Posted on April 20, 2010


The FCC should pass the non-discrimination rule, usually called “net neutrality.”

Without this rule (i.e., today) residential broadband access networks can arbitrarily charge fees to any of the billion or so users of the Internet. And, anyone who does not pay will be relegated to a slow Internet lane. This sounds so insane and diverging from the normal operation of the Internet, that I need to underline it and explain it.

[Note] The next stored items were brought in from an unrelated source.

theorem State.deliveryBale_only (s : State) (k : Fin 32) (j : Nat) (m : Member) (b : Bale) :
    OnlyChanges [.regs, .env, .fc, .pipe, .halves, .pairs, .recfg, .gln, .yk] s (s.deliveryBale k j m b) := by
  unfold State.deliveryBale
  repeat' first
    | with_reducible exact only_refl _ _ | decide | assumption
    | with_reducible apply only_step (State.unknownClass_only ..)
    | with_reducible apply only_step (State.raise_only ..) | with_reducible apply only_step (State.setMember_only ..)
    | with_reducible apply only_ite | with_reducible apply only_pair | (refine only_of_pair (by assumption) ?_)
    | (refine only_of_fst (by assumption) ?_) | refine fun _ => ?_ | refine fun _ _ => ?_ | dsimp only | split

theorem State.judgeBale_only (s : State) (k : Fin 32) (j : Nat) (b : Bale) (enum fold : Bool) :
    OnlyChanges [.regs, .env, .fc, .pipe, .halves, .pairs, .recfg, .gln, .yk] s (s.judgeBale k j b enum fold) := by
  unfold State.judgeBale
  repeat' first
    | with_reducible exact only_refl _ _ | decide | assumption
    | with_reducible apply only_step (State.deliveryBale_only ..)
    | with_reducible apply only_step (State.failBale_only ..)
    | with_reducible apply only_step (State.snoopUnsync_only ..)
    | with_reducible apply only_step (State.unknownClass_only ..)
    | with_reducible apply only_step (State.raise_only ..) | with_reducible apply only_step (State.setMember_only ..)
    | with_reducible apply only_ite | with_reducible apply only_pair | (refine only_of_pair (by assumption) ?_)
    | (refine only_of_fst (by assumption) ?_) | refine fun _ => ?_ | refine fun _ _ => ?_ | dsimp only | split

theorem State.judgeScan_only (s : State) (k : Fin 32) (bs : List Bool) (l nf : Nat) (enum fold : Bool) :
    OnlyChanges [.regs, .env, .fc, .pipe, .halves, .pairs, .recfg, .cvu, .gln, .yk] s (s.judgeScan k bs l nf enum fold) := by
  unfold State.judgeScan
  repeat' first
    | with_reducible exact only_refl _ _ | decide | assumption
    | with_reducible apply only_step (State.syncLost_only ..) | with_reducible apply only_step (State.snoop_only ..)
    | with_reducible apply only_step (State.failBale_only ..)
    | with_reducible apply only_step (State.judgeBale_only ..) | with_reducible apply only_foldl
    | with_reducible apply only_ite | refine fun _ => ?_ | refine fun _ _ => ?_ | dsimp only

theorem State.scanDone_only (s : State) (k : Fin 32) (n : Nat) (fold : Bool) :
    OnlyChanges [.regs, .gln] s (s.scanDone k n fold) := by
  unfold State.scanDone
  repeat' first
    | with_reducible exact only_refl _ _ | decide | assumption
    | with_reducible apply only_step (State.updSeg_only ..) | with_reducible apply only_step (State.pcGln_only ..)
    | with_reducible apply only_step (State.setF_only ..) | refine fun _ => ?_ | refine fun _ _ => ?_ | dsimp only
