theorem State.uplinkValid_only (s : State) (h : HalfIx) (prev : Bool) (f : UpFrame) :
    OnlyChanges [.regs, .env, .fc, .pipe, .chans, .halves, .pairs, .recfg, .yk] s (s.uplinkValid h prev f) := by
  unfold State.uplinkValid
  repeat' first
    | with_reducible exact only_refl _ _ | decide | assumption | with_reducible apply only_step (State.setB_only ..)
    | with_reducible apply only_step (State.updChan_only ..) | with_reducible apply only_step (State.updHalf_only ..)
    | with_reducible apply only_step (State.setReg_only ..) | with_reducible apply only_step (State.setF_only ..)
    | with_reducible apply only_step (State.raise_only ..) | with_reducible apply only_step (State.addF_only ..)
    | with_reducible apply only_foldl | with_reducible apply only_ite | refine fun _ => ?_ | refine fun _ _ => ?_
    | dsimp only

theorem State.uplinkBad_only (s : State) (h : HalfIx) (slot : Nat) (prev : Bool) :
    OnlyChanges [.regs, .pipe, .halves] s (s.uplinkBad h slot prev) := by
  unfold State.uplinkBad
  repeat' first
    | with_reducible exact only_refl _ _ | decide | assumption
    | with_reducible apply only_step (State.updHalf_only ..) | with_reducible apply only_step (State.setReg_only ..)
    | with_reducible apply only_step (State.addF_only ..) | with_reducible apply only_ite | refine fun _ => ?_
    | refine fun _ _ => ?_ | dsimp only | with_reducible apply only_pipe
    | (constructor; intro p hp; cases p <;> first | rfl | exact absurd (by decide) hp)

theorem State.judgeUp_only (s : State) (h : HalfIx) (slot : Option Nat) (f : Option UpFrame) (place : Option Bool) :
    OnlyChanges [.regs, .env, .fc, .pipe, .chans, .halves, .pairs, .recfg, .yk] s (s.judgeUp h slot f place) := by
  unfold State.judgeUp
  repeat' first
    | with_reducible exact only_refl _ _ | decide | assumption
    | with_reducible apply only_step (State.updHalf_only ..)
    | with_reducible apply only_step (State.uplinkBad_only ..)
    | with_reducible apply only_step (State.takeConds_only ..)
    | with_reducible apply only_step (State.uplinkValid_only ..)
    | with_reducible apply only_step (State.takeHalf_only ..)
    | with_reducible apply only_step (State.takeFrame_only ..) | with_reducible apply only_pair
    | (refine only_of_pair (by assumption) ?_) | (refine only_of_fst (by assumption) ?_) | refine fun _ => ?_
    | refine fun _ _ => ?_ | dsimp only | split

theorem State.uplinkFrame_only (s : State) (h : HalfIx) (slot : Option Nat) (rx : Option (List Word)) :
    OnlyChanges [.regs, .env, .fc, .pipe, .chans, .halves, .pairs, .recfg, .yk] s (s.uplinkFrame h slot rx) := by
  unfold State.uplinkFrame
  repeat' first
    | with_reducible exact only_refl _ _ | decide | assumption
    | with_reducible apply only_step (State.updHalf_only ..) | with_reducible apply only_step (State.elapse_only ..)
    | with_reducible apply only_step (State.linkCrc_only ..) | with_reducible apply only_step (State.judgeUp_only ..)
    | with_reducible apply only_ite | with_reducible apply only_pair | (refine only_of_pair (by assumption) ?_)
    | (refine only_of_fst (by assumption) ?_) | refine fun _ => ?_ | refine fun _ _ => ?_ | dsimp only | split
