/-- R381, R383: a short bale, a wrong CRC, another state, another class, an accepted command; what leaves on the data output. -/
theorem test_memberCommandBale : (ck [.env, .hp] { memberDev true {} with pipe := { window := true } } (.memberCommandBale [true]) (fun s => s.pipe.window && s.hlen == 96)
      (fun _ t => t.hp.reject == some (5, 0) && t.hp.prepare == some 0 && !t.env.hselLow) &&
    ck [.env, .hp] { memberDev true {} with pipe := { window := true } } (.memberCommandBale (List.replicate 96 true)) (fun s => s.pipe.window)
      (fun _ t => t.hp.reject == some (1, 0xFF)) &&
    ck [.env, .hp] { memberDev true {} with pipe := { window := true } } (.memberCommandBale (mkBale 96 0xB5 7 2 5 [1#32])) (fun s => s.pipe.window) (fun _ t => t.hp.reject == some (4, 5)) &&
    ck [.env, .hp] { memberDev true {} with pipe := { window := true } } (.memberCommandBale (mkBale 96 0xA0 7 3 5 [1#32])) (fun s => s.memberClass == (7, 2)) (fun _ t => t.hp.reject == some (2, 5)) &&
    ck [.regs, .env, .hp, .queue] { memberDev true {} with pipe := { window := true } } (.memberCommandBale (mkBale 96 0xA0 7 2 5 [1#32]))
      (fun s => s.baleTarget 5 == s.swath + 5 && s.hostEntries == [700]) (fun s t => t.hp.reject == none && t.queue == [⟨700, 1#32, s.swath + 5⟩]) &&
    ck (.boot :: .queue :: portParts) (memberDev true { shift := [true, true] }) (.memberCommandBale (List.replicate 5 false)) (fun s => s.retimer == 2)
      (fun _ t => t.hp.hdo == [false, false, true, true, false] && !t.env.hselLow) &&
    same (memberDev false {}) (.memberCommandBale []) (fun s => !s.env.hselLow)) = true := by decide +kernel

/-- A flashless member in BOOT. -/
def waiting (hp : Hp) (st : List Word) : State := { base [(F.SYS_STATE_STATE, 1), (F.BOOT_STATUS_MODE, 1)] with hp := hp, boot := { stage := st } }

/-- R420: DATA at the offset it expects and elsewhere, DONE, ABORT. -/
theorem test_delivery : (ck [.boot, .hp] (waiting {} []) (.deliveryData 0 (List.replicate 28 7#32)) (fun s => s.flashless) (fun _ t => t.hp.dstate == 1 && t.boot.stage == List.replicate 28 7#32) &&
    same (waiting {} []) (.deliveryData 28 (List.replicate 28 7#32)) (fun s => s.flashless) &&
    ck [.boot, .hp] (waiting { dstate := 1 } [1#32, 2#32, 3#32]) (.deliveryDone 2) (fun s => s.flashless) (fun _ t => t.hp.dstate == 2 && t.boot.stage == [1#32, 2#32]) &&
    same (waiting { dstate := 2 } [1#32]) (.deliveryDone 1) (fun s => s.hp.dstate == 2) &&
    ck [.boot, .hp] (waiting { dstate := 2 } [1#32]) .deliveryAbort (fun s => s.flashless) (fun _ t => t.hp.dstate == 0 && t.boot.stage == []) &&
    same (base []) .deliveryAbort (fun s => !s.flashless) && same (base []) .deliveryNop (fun _ => true)) = true := by decide +kernel
/-! ## Check-value units and the scrub -/

/-- Unit 1 of mode 1 over 8 bytes of the General area, as given. -/
def unitOf (fs : List (Fld × Nat)) (x : CvuUnit) : State :=
  let s := ((base ((F.CVU_CFG_MODE 1, 1) :: fs)).setReg (Reg.CVU_START 1) 0xFC0000#32).setReg (Reg.CVU_LENGTH 1) 8#32
  { s with cvu := s.cvu.set 1 x, mem := [(0xFC0000, 5#8)] }

/-- R393, R395: a scan starts by its period or its key. -/
theorem test_cvuScanStart : (ck [.regs, .cvu] (unitOf [(F.CVU_TIMING_PERIOD 1, 1)] {}) (.cvuScanStart 1) (fun s => s.tick == s.btick && (s.cvu.get 1).scan == none)
      (fun s t => (t.cvu.get 1).scan == some s.swath && t.flag (F.CVU_ALIVE_SCANNING 1) && (t.cvu.get 0).scan == none) &&
    ck [.regs, .cvu] ((unitOf [] { key := some 0, done := 4 }).setSwath 1) (.cvuScanStart 1) (fun s => (s.cvu.get 1).key.isSome) (fun _ t => (t.cvu.get 1).key == none && (t.cvu.get 1).done == 0) &&
    same (unitOf [] {}) (.cvuScanStart 0) (fun s => s.fld (F.CVU_CFG_MODE 0) != 1)) = true := by decide +kernel

/-- R391, R394: the result of a scan, its check, and the alive value: accepted, repeated, skipped. -/
theorem test_cvuScanPublish : (ck (.cvu :: faultParts) (unitOf [] { scan := some 0 }) (.cvuScanPublish 1) (fun s => s.cvuLength 1 == 8 && s.fld (F.CVU_TIMING_D 1) == 0)
      (fun _ t => t.reg (Reg.CVU_RESULT 1) == crc32cWords [0x05000000#32, 0#32] && (t.cvu.get 1).scan == none) &&
    ck (.cvu :: faultParts) (unitOf [(F.CVU_CFG_CHECK 1, 1)] { scan := some 0, done := 8, crc := 1#32, last := 3#32 }) (.cvuScanPublish 1) (fun s => s.cvuLength 1 <= (s.cvu.get 1).done)
      (fun s t => t.reg (Reg.CVU_RESULT 1) == 0xFFFFFFFE#32 && up s (F.CVU_COUNTS_CRC 1) t && told s (srcCVU 1) kCvuCrc (cvuAddr 1 0xFF) t) &&
    ck (.cvu :: faultParts) (unitOf [(F.CVU_CFG_ALIVE_EN 1, 1)] { scan := some 0, done := 8, alive := 0x2FFFF#32 }) (.cvuScanPublish 1) (fun s => !s.flag (F.CVU_ALIVE_SYNC 1))
      (fun _ t => t.flag (F.CVU_ALIVE_SYNC 1) && t.fld (F.CVU_ALIVE_EXPECT 1) == 0) &&
    ck (.cvu :: faultParts) (unitOf [(F.CVU_CFG_ALIVE_EN 1, 1), (F.CVU_ALIVE_SYNC 1, 1), (F.CVU_ALIVE_EXPECT 1, 8)] { scan := some 0, done := 8, alive := 7#32 }) (.cvuScanPublish 1)
      (fun _ => true) (fun s t => t.fld (F.CVU_ALIVE_EXPECT 1) == 8 && up s (F.CVU_COUNTS_REPEAT 1) t && told s (srcCVU 1) kAliveRepeat (cvuAddr 1 0xFF) t) &&
    ck (.cvu :: faultParts) (unitOf [(F.CVU_CFG_ALIVE_EN 1, 1), (F.CVU_ALIVE_SYNC 1, 1), (F.CVU_ALIVE_EXPECT 1, 8)] { scan := some 0, done := 8, alive := 9#32 }) (.cvuScanPublish 1)
      (fun _ => true) (fun s t => up s (F.CVU_COUNTS_SKIP 1) t && told s (srcCVU 1) kAliveSkip (cvuAddr 1 0xFF) t) &&
    same (unitOf [] {}) (.cvuScanPublish 1) (fun s => (s.cvu.get 1).scan == none)) = true := by decide +kernel

/-- R395, R398: the key waits or is lost; a session is written sealed. -/
theorem test_cvuKeys : (ck [.pipe, .cvu] (unitOf [] {}) (.cvuScanKey 1) (fun s => s.fld (F.CVU_TIMING_PERIOD 1) == 0) (fun _ t => (t.cvu.get 1).key.isSome) &&
    ck [.regs, .pipe] (unitOf [] { key := some 0 }) (.cvuScanKey 1) (fun _ => true) (fun s t => up s (F.CVU_COUNTS_TRIG_LOST 1) t) &&
    same (unitOf [(F.CVU_TIMING_PERIOD 1, 3)] {}) (.cvuScanKey 1) (fun s => s.fld (F.CVU_TIMING_PERIOD 1) != 0) &&
    ck [.regs] (base [(F.CVU_CFG_MODE 2, 2), (F.CVU_ALIVE_SYNC 2, 1), (F.CVU_ALIVE_EXPECT 2, 4)]) (.cvuSessionWrite 2 9#32 true) (fun _ => true)
      (fun _ t => t.reg (Reg.CVU_SESSION 2) == 9#32 && !t.flag (F.CVU_ALIVE_SYNC 2) && t.fld (F.CVU_ALIVE_EXPECT 2) == 0) &&
    same (base [(F.CVU_CFG_MODE 2, 2)]) (.cvuSessionWrite 2 9#32 false) (fun _ => true)) = true := by decide +kernel
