-- ==== Sys2Proof/Tests/Slice0.lean ====
section
/-! SUPPORT. The model's own tests: small facts whose expected values are the spec's worked examples (S, V and P of
95_test_vectors.md) or its tables, and for every statement with hypotheses a state and operands that meet them. -/

namespace Sys2Proof.Tests

open Sys2Proof.Machine

/-! ### Small states -/

/-- A block of configuration `c` in phase `p` that holds the bytes `bs`. -/
def blockOf (c : Config) (p : Phase) (bs : List Byte) : State :=
  { State.resetOf c with mem := Memory.store [] 0 bs, len := bs.length, phase := p }

/-- A block of the default configuration. -/
def block (p : Phase) (bs : List Byte) : State := blockOf Config.default p bs

def strictConfig : Config := { Config.default with mode := .strict }
def halfUpConfig : Config := { Config.default with roundTie := .halfUp }
def halfAwayConfig : Config := { Config.default with roundTie := .halfAway }
def unboundedConfig : Config := { Config.default with lenMax := ⟨none, rfl⟩ }

/-- The inverted pair of V31. -/
def invertedConfig : Config := { Config.default with batt0 := 4200, batt100 := 3000, distinct := by decide }

/-- The source's literal vector S1, raw and descrambled. -/
def rawS1 : List Byte := [0x00, 0xFF, 0x0F, 0xF0]
def descrS1 : List Byte := [0xFF, 0xF5, 0xA0, 0x5A]

/-- P2's frame, raw and descrambled. -/
def rawP2 : List Byte :=
  [0xFD, 0xAA, 0xFF, 0x76, 0xF6, 0x8A, 0xFD, 0xAF, 0xFC, 0x6F, 0xFF, 0x96, 0xFD, 0xF8, 0xDF, 0x7B, 0xDF, 0x79]
def descrP2 : List Byte :=
  [0x00, 0x01, 0x02, 0x02, 0xEE, 0x04, 0xB0, 0x03, 0x20, 0x01, 0xC2, 0x00, 0x1E, 0x01, 0x09, 0x10, 0x68, 0x18]

/-- P4's descrambled frame. -/
def descrP4 : List Byte :=
  [0xAB, 0x07, 0x21, 0xFF, 0xFF, 0xFF, 0xFB, 0x80, 0x00, 0xFF, 0x38, 0xFF, 0xFB, 0xFF, 0xF1, 0x0B, 0xBE, 0xF7,
   0xDE, 0xAD]

/-- P3's short raw frame (a). -/
def rawP3 : List Byte := [0xFD, 0xAA, 0xFF, 0x76, 0xF6, 0x8A, 0xFD, 0xAF, 0xFC, 0x6F]

/-- A descrambled block of 17 bytes, all zero but the battery bytes (R46). -/
def batteryBlock (c : Config) (hi lo : Byte) : State :=
  blockOf c .descrambled [0, 0, 0, 0, 0, 0, 0, 0, 0, 0, 0, 0, 0, 0, 0, hi, lo]

/-- The state of an outcome that has one. -/
def nextOf : Host.Outcome State Fault Refusal → Option State
  | .next t => some t
  | .fault _ => none
  | .refused _ => none

/-- The reason a run stopped, if it stopped with a fault. -/
def faultOf : Host.Outcome State Fault Refusal → Option Fault
  | .next _ => none
  | .fault f => some f
  | .refused _ => none

/-- What an outcome answers. -/
def answerOf : Host.Outcome State Fault Refusal → Option Response
  | .next t => t.response
  | .fault _ => none
  | .refused _ => none

/-- The frame an outcome leaves in the buffer. -/
def frameAfter : Host.Outcome State Fault Refusal → Option (List Byte)
  | .next t => some t.frame
  | .fault _ => none
  | .refused _ => none

/-! ### Well-formedness: one ill-formed term per check -/

theorem test_wf_load_of_33_bytes : (Instr.load (List.replicate 33 0)).wf Config.default = false := by decide
theorem test_wf_load_of_32_bytes : (Instr.load (List.replicate 32 0)).wf Config.default = true := by decide
theorem test_wf_decode_of_33_bytes : (Instr.decode (List.replicate 33 0)).wf Config.default = false := by decide
theorem test_wf_unassigned_code : Request.wf { issuer := .host, code := 0x07 } = false := by decide
theorem test_wf_host_asks_for_field_operation : Request.wf { issuer := .host, code := 0x12 } = false := by decide
theorem test_wf_sequencer_asks_for_host_command : Request.wf { issuer := .sequencer, code := 0x00 } = false := by decide
theorem test_wf_frame_on_clear : Request.wf { issuer := .host, code := 0x00, frame := [1] } = false := by decide
theorem test_wf_offset_on_load : Request.wf { issuer := .host, code := 0x01, frame := [1], offset := 1 } = false := by
  decide
theorem test_wf_load : Request.wf { issuer := .host, code := 0x01, frame := [1] } = true := by decide
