-- ==== Sys2Proof/Machine/Field.lean ====
section
/-! DEFINITION. The field GF(2^8) and the maps the ROM's tables are generated from (40_rom_tables R200 to R205). The datapath
reads the ROM (R206); these clear definitions are what the tables are stated to agree with. -/

namespace Sys2Proof.Machine

/-- Multiplication by x modulo x^8 + x^4 + x^3 + x + 1 (R200, R201). -/
def xtime (a : Byte) : Byte := (a <<< 1) ^^^ (if a.getLsbD 7 then 0x1B else 0x00)

/-- xtime^i. -/
def xtimes : Nat → Byte → Byte
  | 0, a => a
  | i + 1, a => xtime (xtimes i a)

/-- a · b, the xor over the set bits i of b of xtime^i(a) (R201). -/
def gfMul (a b : Byte) : Byte :=
  (List.range 8).foldl (fun acc i => if b.getLsbD i then acc ^^^ xtimes i a else acc) 0

/-- Bit i of the affine map is y[i] xor y[i+4] xor y[i+5] xor y[i+6] xor y[i+7] xor 0x63[i], indices modulo 8 (R202): the
rotations of y left by 4, 3, 2 and 1. -/
def affine (y : Byte) : Byte :=
  y ^^^ y.rotateLeft 4 ^^^ y.rotateLeft 3 ^^^ y.rotateLeft 2 ^^^ y.rotateLeft 1 ^^^ 0x63

/-- The round-constant sequence (R205): rcon(1) = 0x01, rcon(j+1) = xtime(rcon(j)). `rconSeq j` is rcon(j + 1). -/
def rconSeq : Nat → Byte
  | 0 => 0x01
  | j + 1 => xtime (rconSeq j)

end Sys2Proof.Machine
end

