/-! ## Padding (44_padding) -/

/-- R410, R415, R420: PAD within IN_CAP (and aligned for None) completes; OUT is the input followed by the scheme's padding, and
nothing else is written. The ISO10126 filler is whatever the port gives (log 4). -/
def Obligations.PadResult : Prop :=
  ∀ (s : State) (p : Scheme) (bs : Nat), LegalSize bs → s.inCap ≤ Config.inCapMax → s.inLen.toNat ≤ s.inCap →
    (p = .none → s.inLen.toNat % bs = 0) →
    let len := s.inLen.toNat
    let n := bs - len % bs
    ∃ t, exec (.pad p bs) s = .next t ∧ CompletedWith .ok t ∧ (∀ i, i < len → t.outByte i = s.inByte i) ∧
      (p = .zero → len ≤ t.outLen.toNat ∧ t.outLen.toNat < len + bs ∧ t.outLen.toNat % bs = 0 ∧
        ∀ i, len ≤ i → i < t.outLen.toNat → t.outByte i = 0) ∧
      (p = .none → t.outLen = s.inLen) ∧
      (p = .pkcs7 → t.outLen.toNat = len + n ∧ ∀ i, len ≤ i → i < len + n → (t.outByte i).toNat = n) ∧
      (p = .ansix923 → t.outLen.toNat = len + n ∧ (∀ i, len ≤ i → i < len + n - 1 → t.outByte i = 0) ∧
        (t.outByte (len + n - 1)).toNat = n) ∧
      (p = .iso10126 → t.outLen.toNat = len + n ∧ (∀ k, k < n - 1 → t.outByte (len + k) = Config.rngByte (s.rngDraws + k)) ∧
        (t.outByte (len + n - 1)).toNat = n) ∧
      t.rngDraws = s.rngDraws + (if p = .iso10126 then n - 1 else 0) ∧
      MemSameOutside outBase t.outLen.toNat s t ∧ SlotSame s t ∧ ScheduleRegsSame s t ∧ LengthsSame s t ∧ ShellSame s t

/-- R411, R422: UNPAD within IN_CAP (and aligned for None) either copies the kept bytes to OUT, with the kept length of the
scheme, and writes nothing else, or, for a counted scheme whose input is empty or shorter than its last byte, fails with
InvalidPadding. -/
def Obligations.UnpadResult : Prop :=
  ∀ (s : State) (p : Scheme) (bs : Nat), LegalSize bs → s.inCap ≤ Config.inCapMax → s.inLen.toNat ≤ s.inCap →
    (p = .none → s.inLen.toNat % bs = 0) →
    let len := s.inLen.toNat
    let count := (s.inByte (len - 1)).toNat
    let counted := p = .pkcs7 ∨ p = .ansix923 ∨ p = .iso10126
    (counted → len = 0 ∨ len < count → ∃ t, exec (.unpad p bs) s = .next t ∧ FailedWith .invalidPadding s t) ∧
    (¬ (counted ∧ (len = 0 ∨ len < count)) →
      ∃ t, exec (.unpad p bs) s = .next t ∧ CompletedWith .ok t ∧ (∀ i, i < t.outLen.toNat → t.outByte i = s.inByte i) ∧
        (counted → t.outLen.toNat = len - count) ∧ (p = .none → t.outLen = s.inLen) ∧
        (p = .zero → t.outLen.toNat ≤ len ∧ len - t.outLen.toNat ≤ bs ∧
          (∀ i, t.outLen.toNat ≤ i → i < len → s.inByte i = 0) ∧
          (t.outLen = 0 ∨ len - t.outLen.toNat = bs ∨ s.inByte (t.outLen.toNat - 1) ≠ 0)) ∧
        MemSameOutside outBase t.outLen.toNat s t ∧ SlotSame s t ∧ ScheduleRegsSame s t ∧ LengthsSame s t ∧ ShellSame s t ∧
        t.rngDraws = s.rngDraws)

/-- R413: unpad undoes pad: for the counted schemes for every data and filler, for Zero for data that is empty or does not end in
0x00, for None for aligned data. -/
def Obligations.PaddingRoundTrip : Prop :=
  ∀ (d : Bytes) (bs : Nat) (filler : Nat → Byte), LegalSize bs →
    (∀ p, p = .pkcs7 ∨ p = .ansix923 ∨ p = .iso10126 → unpadBytes (padBytes d bs filler p) bs p = some d) ∧
    (d.getLast? ≠ some 0 → unpadBytes (padBytes d bs filler .zero) bs .zero = some d) ∧
    (d.length % bs = 0 → unpadBytes (padBytes d bs filler .none) bs .none = some d)

/-! ## ENCRYPT and DECRYPT (43_chaining R352, R360, R362, R364) -/

/-- R360: ENCRYPT with a constructed cipher, a legal BS, an input within IN_CAP, IV_LEN = BS in CBC and an aligned input for None
completes: OUT is the chained encryption of the padded input, RK, RK_INFO and RK_VALID the fresh schedule, CHAIN in CBC the last
value, and nothing else is written. -/
def Obligations.EncryptResult : Prop :=
  ∀ (s : State) (bs : Nat), s.Inv → s.cfgValid = true → LegalSize bs → s.inLen.toNat ≤ s.inCap →
    (s.cfgMode = .cbc → s.ivLen.toNat = bs) → (s.cfgPad = .none → s.inLen.toNat % bs = 0) →
    let w := expand s.cipherKey bs
    let nr := roundCount s.cfgKlen.toNat bs
    let p := padBytes s.inData bs s.filler s.cfgPad
    let r := chainEnc p w bs nr s.cfgMode (s.ivBytes bs)
    ∃ t, exec (.encrypt bs) s = .next t ∧ CompletedWith .ok t ∧ t.outLen.toNat = p.length ∧ t.outData = r.1 ∧
      t.mem.readBytes rkBase w.length = w ∧ t.rkValid = true ∧ t.rkBs.toNat = bs ∧ t.rkNr.toNat = nr ∧
      (s.cfgMode = .cbc → t.mem.readBytes chainBase bs = r.2) ∧
      (∀ x, (x < rkBase ∨ rkBase + w.length ≤ x) → (x < outBase ∨ outBase + p.length ≤ x) →
        (s.cfgMode = .cbc → x < chainBase ∨ chainBase + bs ≤ x) → t.mem.read x = s.mem.read x) ∧
      SlotSame s t ∧ LengthsSame s t ∧ ShellSame s t ∧ t.rngDraws = s.rngDraws + fillerCount s.inLen.toNat bs s.cfgPad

Suppose you are a Comcast Internet customer in San Francisco. You pay your monthly Internet bill to Comcast, and you download and upload email, images, music, video, play interactive games, etc. But Comcast wants to start charging fees to anyone you interact with on the Internet. Anyone! What size fees? Any size Comcast decides. Does it want to be able to charge fees to its competitors in content, even high enough that Comcast subscribers do not receive that content? Absolutely. Competitors in VoIP? Sure. To those websites that do not conform to its beliefs? Of course. The list of possible discriminatory actions is endless …

Why would Comcast do it? Just because it is currently allowed, and it has sufficient monopoly power to profitably do it. Consider what would Microsoft do if Comcast threatened to put Bing in the slow lane unless it paid a (large) fee? The threat of substantial loss of customers would likely force Microsoft to pay the fee. And the same with a multitude of companies that participate on the Internet.

You might say, this is a blatant abuse of monopoly power by the broadband access networks , and yes it is. Of course, in their filings to the FCC, the telcos and cable companies claim they have no market power. However, it is a fact that residential customers typically face a duopoly in broadband access – a cable company and a telco – not much competition there. Residential customers also have significant switching costs in changing providers which add to the market power of the access networks. Additionally, if say Bing is put in the slow lane, customers will not know if the delay in their Bing search results is because of the access network or because of Microsoft – thus diminishing their incentive to potentially change access network. On top of it, all the major residential access networks say they want to discriminate, so to whom can the customer switch to avoid the delay from discrimination? And the fact that telcos and cable companies are trying so hard to kill non-discrimination makes it very clear: they have significant market power, and if the rule does not pass, they will start imposing these arbitrary fees as soon as the dust settles.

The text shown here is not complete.